While I was working on this issue, I noticed a few other minor issues: the demo.dataverse.org instance did not work with is_pid for me, I had to manually set it to False; and httpx does not support iter_content(...) but instead iter_bytes(...), plus the requests property ok on a response object is missing. I haven't looked at the history, but I guess this is because I used the main branch and not some release. Should I create follow-up issues?

adswa commented 4 days ago

sorry all for the lack of responses and time, and many many thanks for the analysis and patch! We've been struggling how to handle dataverse API changes in recent versions while maintaining compatibility with previous APIs (e.g., our own institution's dataverse is still on v4.x, and the format parameter seems to have been introduced in v5.x.). I'm adding this issue to our weekly meeting for a renewed discussion how to approach this best. Thanks both for creating momentum here. A PR and issues would be most welcome, though, the current state is clearly not ideal.

shoeffner commented 3 days ago

I created a couple of PRs now to fix some of the issues, however, some of that might not be compatible with dataverse 4.x anymore, maybe not even with 5.x.
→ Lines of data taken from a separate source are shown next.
/-! An update with the field itself changes nothing, and of two updates of one field the last remains. -/

@[simp] theorem State.setPc_self : s.setPc s.pc = s := rfl
@[simp] theorem State.setAc_self : s.setAc s.ac = s := rfl
@[simp] theorem State.setHr_self : s.setHr s.hr = s := rfl
@[simp] theorem State.setLr_self : s.setLr s.lr = s := rfl
@[simp] theorem State.setCf_self : s.setCf s.cf = s := rfl
@[simp] theorem State.setZf_self : s.setZf s.zf = s := rfl
@[simp] theorem State.setSf_self : s.setSf s.sf = s := rfl
@[simp] theorem State.setGf_self : s.setGf s.gf = s := rfl
@[simp] theorem State.setRom_self : s.setRom s.rom = s := rfl
@[simp] theorem State.setRam_self : s.setRam s.ram = s := rfl
@[simp] theorem State.setEif_self : s.setEif s.eif = s := rfl
@[simp] theorem State.setEir_self : s.setEir s.eir = s := rfl
@[simp] theorem State.setIntl_self : s.setIntl s.intl = s := rfl
@[simp] theorem State.setPorts_self : s.setPorts s.ports = s := rfl
@[simp] theorem State.setCmds_self : s.setCmds s.cmds = s := rfl
@[simp] theorem State.setDivider_self : s.setDivider s.divider = s := rfl
@[simp] theorem State.setSio_self : s.setSio s.sio = s := rfl
@[simp] theorem State.setCntl1_self : s.setCntl1 s.cntl1 = s := rfl
@[simp] theorem State.setCntl2_self : s.setCntl2 s.cntl2 = s := rfl
@[simp] theorem State.setPrev_self : s.setPrev s.prev = s := rfl
@[simp] theorem State.setEnv_self : s.setEnv s.env = s := rfl
@[simp] theorem State.setInputs_self : s.setInputs s.inputs = s := rfl
@[simp] theorem State.setFreeCount_self : s.setFreeCount s.freeCount = s := rfl
@[simp] theorem State.setPc_setPc (v w : RomAddr) : (s.setPc v).setPc w = s.setPc w := rfl
@[simp] theorem State.setAc_setAc (v w : Nibble) : (s.setAc v).setAc w = s.setAc w := rfl
@[simp] theorem State.setHr_setHr (v w : Nibble) : (s.setHr v).setHr w = s.setHr w := rfl
@[simp] theorem State.setLr_setLr (v w : Nibble) : (s.setLr v).setLr w = s.setLr w := rfl
@[simp] theorem State.setCf_setCf (v w : Bool) : (s.setCf v).setCf w = s.setCf w := rfl
@[simp] theorem State.setZf_setZf (v w : Bool) : (s.setZf v).setZf w = s.setZf w := rfl
@[simp] theorem State.setSf_setSf (v w : Bool) : (s.setSf v).setSf w = s.setSf w := rfl
@[simp] theorem State.setGf_setGf (v w : Bool) : (s.setGf v).setGf w = s.setGf w := rfl
@[simp] theorem State.setRom_setRom (v w : Memory 8) : (s.setRom v).setRom w = s.setRom w := rfl
@[simp] theorem State.setRam_setRam (v w : Memory 4) : (s.setRam v).setRam w = s.setRam w := rfl
@[simp] theorem State.setEif_setEif (v w : Bool) : (s.setEif v).setEif w = s.setEif w := rfl
@[simp] theorem State.setEir_setEir (v w : Nibble) : (s.setEir v).setEir w = s.setEir w := rfl
@[simp] theorem State.setIntl_setIntl (v w : BitVec 6) : (s.setIntl v).setIntl w = s.setIntl w := rfl
@[simp] theorem State.setPorts_setPorts (v w : Ports) : (s.setPorts v).setPorts w = s.setPorts w := rfl
@[simp] theorem State.setCmds_setCmds (v w : Commands) : (s.setCmds v).setCmds w = s.setCmds w := rfl
@[simp] theorem State.setDivider_setDivider (v w : BitVec 19) : (s.setDivider v).setDivider w = s.setDivider w := rfl
@[simp] theorem State.setSio_setSio (v w : Serial) : (s.setSio v).setSio w = s.setSio w := rfl
@[simp] theorem State.setCntl1_setCntl1 (v w : Bool) : (s.setCntl1 v).setCntl1 w = s.setCntl1 w := rfl
@[simp] theorem State.setCntl2_setCntl2 (v w : Bool) : (s.setCntl2 v).setCntl2 w = s.setCntl2 w := rfl
@[simp] theorem State.setPrev_setPrev (v w : EdgePins) : (s.setPrev v).setPrev w = s.setPrev w := rfl
@[simp] theorem State.setEnv_setEnv (v w : Env) : (s.setEnv v).setEnv w = s.setEnv w := rfl
@[simp] theorem State.setInputs_setInputs (v w : List Env) : (s.setInputs v).setInputs w = s.setInputs w := rfl
@[simp] theorem State.setFreeCount_setFreeCount (v w : Nat) : (s.setFreeCount v).setFreeCount w = s.setFreeCount w := rfl

end Sys2Proof.Machine
end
I am happy to change the PRs to try to be compatible with all versions, 4, 5, and 6. Unfortunately, the demo instance uses dataverse 6 and the docker containers seem to only offer a version 6 as well, so it would require quite some setup to test it against older instances. It's unfortunate that even though dataverse offers a versioned API, they do not seem to have made much use of it, not even for the documented breaking changes.

I am looking forward for the outcome of your weekly!